You've got to be kidding me. If there is a deer of unity, it bolted a long time ago. What you are describing is The Old Olympics, the ones that were about athleticism, international friendship and camaraderie through sporting competition, the striving to be the best in the world. It was a wonderful thing for the 100 or so years that it lasted. Sometime in the last 20 years as our society has degraded, so have the Olympics. The Paris Olympics may be the final stake in the heart of this tradition, with an opening ceremony that had nothing to do with athletics or cross-national friendship and everything to do with pushing a shocking and transgressive agenda to "épater les bourgeois." I am an old school liberal and an atheist and I was still disgusted by the opening. More fundamentally shocking, though, is the continued dereliction of duty on the IOC's part to make women's sports women-only so that it is fair and safe for women. I did not watch these Olympics, nor would I ever "rewatch" them. Doing so would not unite anyone. It was designed to drive us further apart, in my opinion. It is no longer family-friendly or free from identity politics.
I was born in 1969 and I adored the Olympics. No one ever had to "make me" watch the Olympics. I loved figure-skating, gymnastics, track and field, and many other events. I fell in love with Olga Korbut in 1972 and was outraged at first in 1976 that Nadia Comaneci was beating her (though I fell in love with Nadia by the end as well.) I was gaga over Bruce Jenner. I would start feeling excited about them weeks before they started.

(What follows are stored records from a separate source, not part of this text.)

theorem State.kept_cleanFailed (d : Nat) (v : Serial) (s : State) : (s.cleanFailed d v).kept = s.kept := by
  unfold State.cleanFailed
  try dsimp only
  repeat' first
    | with_reducible rfl
    | intro _
    | simp only [State.kept_updDrive, State.kept_driveUseEnds, State.kept_push, State.kept_raisePlain]
    | split

theorem State.kept_getFailed (m : Move) (s : State) : (s.getFailed m).kept = s.kept := by
  unfold State.getFailed
  try dsimp only
  repeat' first
    | with_reducible rfl
    | intro _
    | simp only [State.kept_endMove, State.kept_freeMoveCell, State.kept_cleanFailed, State.kept_updDrive, State.kept_updEntry, State.kept_failMoveReq]
    | rw [State.kept_modInv]
    | simp only [and_self, List.length_set]
    | split
    | rfl

theorem State.kept_emptySource (m : Move) (s : State) : (s.emptySource m).kept = s.kept := by
  unfold State.emptySource
  try dsimp only
  repeat' first
    | with_reducible rfl
    | intro _
    | simp only [State.kept_endMove, State.kept_freeMoveCell, State.kept_failMoveReq, State.kept_reelMissing, State.kept_releaseDrive, State.kept_updRec, State.kept_raisePlain, State.kept_updDrive, State.kept_putCell]
    | split

theorem State.kept_putFailed (m : Move) (s : State) : (s.putFailed m).kept = s.kept := by
  unfold State.putFailed
  try dsimp only
  repeat' first
    | with_reducible rfl
    | intro _
    | simp only [State.kept_updCurrent, State.kept_cleanFailed, State.kept_releaseDrive, State.kept_failMoveReq, State.kept_putAwayMove]
    | split

theorem State.kept_occupiedDest (m : Move) (s : State) : (s.occupiedDest m).kept = s.kept := by
  unfold State.occupiedDest
  try dsimp only
  repeat' first
    | with_reducible rfl
    | intro _
    | simp only [State.kept_driveOff, State.kept_endRequest, State.kept_backToStandby, State.kept_putAwayMove, State.kept_raisePlain, State.kept_failMoveReq, State.kept_updRec, State.kept_putCell]
    | split

theorem State.kept_answered (o : Order) (s : State) : (s.answered o).kept = s.kept := by
  unfold State.answered
  try dsimp only
  repeat' first
    | with_reducible rfl
    | intro _
    | simp only [State.kept_claimAnswered]
    | rw [State.kept_modArm]
    | simp only [and_self]
    | split
    | rfl

theorem State.kept_askToClean (x : Drive) (s : State) : (s.askToClean x).kept = s.kept := by
  unfold State.askToClean
  try dsimp only
  repeat' first
    | with_reducible rfl
    | intro _
    | simp only [State.kept_updDrive, State.kept_addAsk]
    | split

theorem State.kept_beginCleaning (d : Nat) (s : State) : (s.beginCleaning d).kept = s.kept := by
  unfold State.beginCleaning
  try dsimp only
  repeat' first
    | with_reducible rfl
    | intro _
    | simp only [State.kept_withdrawPrompt, State.kept_updDrive, State.kept_cleanMove, State.kept_raisePlain, State.kept_askToClean]
    | split

theorem State.kept_serveClean (s : State) : s.serveClean.kept = s.kept := by
  unfold State.serveClean
  try dsimp only
  repeat' first
    | with_reducible rfl
    | intro _
    | simp only [State.kept_withdrawPrompt, State.kept_beginCleaning, State.kept_askToClean]
    | split

theorem State.kept_countAttempt (r : ReqNo) (f : FollowUp) (unanswered : Bool) (s : State) : (s.countAttempt r f unanswered).kept = s.kept := by
  unfold State.countAttempt
  try dsimp only
  repeat' first
    | with_reducible rfl
    | intro _
    | simp only [State.kept_updReq, State.kept_failRequest]
    | split

theorem State.kept_sendPlace (r : ReqNo) (p : Nat) (s : State) : (s.sendPlace r p).kept = s.kept := by
  unfold State.sendPlace
  try dsimp only
  repeat' first
    | with_reducible rfl
    | intro _
    | simp only [State.kept_updReq, State.kept_countAttempt, State.kept_send]
    | split

theorem State.kept_becomeProxy (r : ReqNo) (p : Nat) (s : State) : (s.becomeProxy r p).kept = s.kept := by
  unfold State.becomeProxy
  try dsimp only
  repeat' first
    | with_reducible rfl
    | intro _
    | simp only [State.kept_updReq, State.kept_reqReport]
    | split

theorem State.kept_takeAnswer (r : ReqNo) (a : Answer) (s : State) : (s.takeAnswer r a).kept = s.kept := by
  unfold State.takeAnswer
  try dsimp only
  repeat' first
    | with_reducible rfl
    | intro _
    | simp only [State.kept_updReq, State.kept_failRequest, State.kept_reqReport, State.kept_countAttempt, State.kept_sendPlace]
    | split

theorem State.kept_weighAnswers (r : ReqNo) (l : List Answer) (s : State) : (s.weighAnswers r l).kept = s.kept := by
  unfold State.weighAnswers
  try dsimp only
  repeat' first
    | with_reducible rfl
    | intro _
    | simp only [State.kept_takeAnswer, State.kept_failRequest]
    | split

theorem State.kept_shelfFetch (r : ReqNo) (v : Serial) (s : State) : (s.shelfFetch r v).kept = s.kept := by
  unfold State.shelfFetch
  try dsimp only
  repeat' first
    | with_reducible rfl
    | intro _
    | simp only [State.kept_updReq, State.kept_raise]
    | split

theorem State.kept_closeReseek (r : ReqNo) (l : List Answer) (s : State) : (s.closeReseek r l).kept = s.kept := by
  unfold State.closeReseek
  try dsimp only
  repeat' first
    | with_reducible rfl
    | intro _
    | simp only [State.kept_updReq, State.kept_unlink, State.kept_weighAnswers]
    | split

theorem State.kept_closeWindow (r : ReqNo) (s : State) : (s.closeWindow r).kept = s.kept := by
  unfold State.closeWindow
  try dsimp only
  repeat' first
    | with_reducible rfl
    | intro _
    | simp only [State.kept_closeReseek, State.kept_updReq, State.kept_push, State.kept_shelfFetch, State.kept_failRequest, State.kept_reelMissing, State.kept_weighAnswers]
    | split
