-- ==== Sys2Proof/Laws/Base.lean ====
section
/-! SUPPORT. The Start-Up Block, the queue of waiting commands and the sizes of the tables of fixed size, `State.base`, through every
shared operation: SET STARTUP, POWER_ON_RESET and the step itself alone change the first two, and only a table of a wrong size is ever
given another. -/

namespace Sys2Proof.Machine

set_option linter.all false

/-- The sizes of the entry cells, the Peer Roster, the Account Table and the band counters. -/
def State.sizes (s : State) : List Nat :=
  [s.inv.cells.length, s.line.roster.length, s.acct.accounts.length, s.acct.bandTicks.length, s.acct.bandEntries.length]

/-- The Start-Up Block, the queue of waiting commands, and the sizes of the tables. -/
def State.base (s : State) : StartUp × List Instr × List Nat := (s.sys.startup, s.pending, s.sizes)

theorem State.base_of_kept {s t : State} (h : t.kept = s.kept) : t.base = s.base := by
  have a := congrArg Kept.sys h
  have b := congrArg Kept.pending h
  have c := congrArg Kept.acct h
  have d := congrArg Kept.cellCount h
  have e := congrArg Kept.roster h
  simp only [State.kept] at a b c d e
  simp only [State.base, State.sizes, a, b, c, d, e]

theorem State.base_forEach {α : Type} (l : List α) (f : α → State → State) (s : State) (h : ∀ a t, (f a t).base = t.base) :
    (State.forEach l f s).base = s.base := by
  unfold State.forEach
  induction l generalizing s with
  | nil => rfl
  | cons a l ih => rw [List.foldl_cons, ih, h]

theorem State.base_modSys (f : Sys → Sys) (s : State) (h : ∀ u, (f u).startup = u.startup) : (s.modSys f).base = s.base := by
  simp [State.base, State.sizes, h]

theorem State.base_modInv (f : Inv → Inv) (s : State) (h : ∀ u, (f u).cells.length = u.cells.length) : (s.modInv f).base = s.base := by
  simp [State.base, State.sizes, h]
theorem State.base_modDrv (f : Drv → Drv) (s : State) : (s.modDrv f).base = s.base := rfl
theorem State.base_modRm (f : Rm → Rm) (s : State) : (s.modRm f).base = s.base := rfl
theorem State.base_modPx (f : Px → Px) (s : State) : (s.modPx f).base = s.base := rfl
theorem State.base_modArm (f : Arm → Arm) (s : State) : (s.modArm f).base = s.base := rfl
theorem State.base_modLine (f : Line → Line) (s : State) (h : ∀ u, (f u).roster.length = u.roster.length) :
    (s.modLine f).base = s.base := by
  simp [State.base, State.sizes, h]
theorem State.base_modClaim (f : Claim → Claim) (s : State) : (s.modClaim f).base = s.base := rfl
theorem State.base_modPanel (f : Panel → Panel) (s : State) : (s.modPanel f).base = s.base := rfl
theorem State.base_modAcct (f : Acct → Acct) (s : State)
    (h : ∀ u, (f u).accounts.length = u.accounts.length ∧ (f u).bandTicks.length = u.bandTicks.length ∧
      (f u).bandEntries.length = u.bandEntries.length) : (s.modAcct f).base = s.base := by
  simp [State.base, State.sizes, h]
theorem State.base_modPort (f : Port → Port) (s : State) : (s.modPort f).base = s.base := rfl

I did get a bit annoyed sometimes in 80s and 90s when NBC started playing up the "sob story" angles, i.e., every event had to have one athlete who had experienced a personal tragedy and we'd hear long, violin-playing segments about how they're "winning this one for their dead grandma/dog/babysitter" or that they had been a prisoner of war (okay, I'm making this one up), but it was always something that had absolutely nothing to do with athletics that was supposed to ratchet up our emotions when watching the shot put or whatever they were doing. To me it felt like NBC no longer trusted the audience to appreciate the real human drama of the competition in front of us, as if we needed "enhancers."
NBC also focused way too much on US athletes to the exclusion of other countries and this would drive me up a wall. I want to hear interviews with the greatest athletes in the world in each sport, regardless of whether they come from my own country. So after a race where the US didn't win a medal the NBC reporters would rush over to interview the American who came in 7th or 8th.
Those annoyances are nothing compared with the heart-sinking feeling these Olympics gave me. They are like the culmination of 30 years of culture wars all in one horrific event.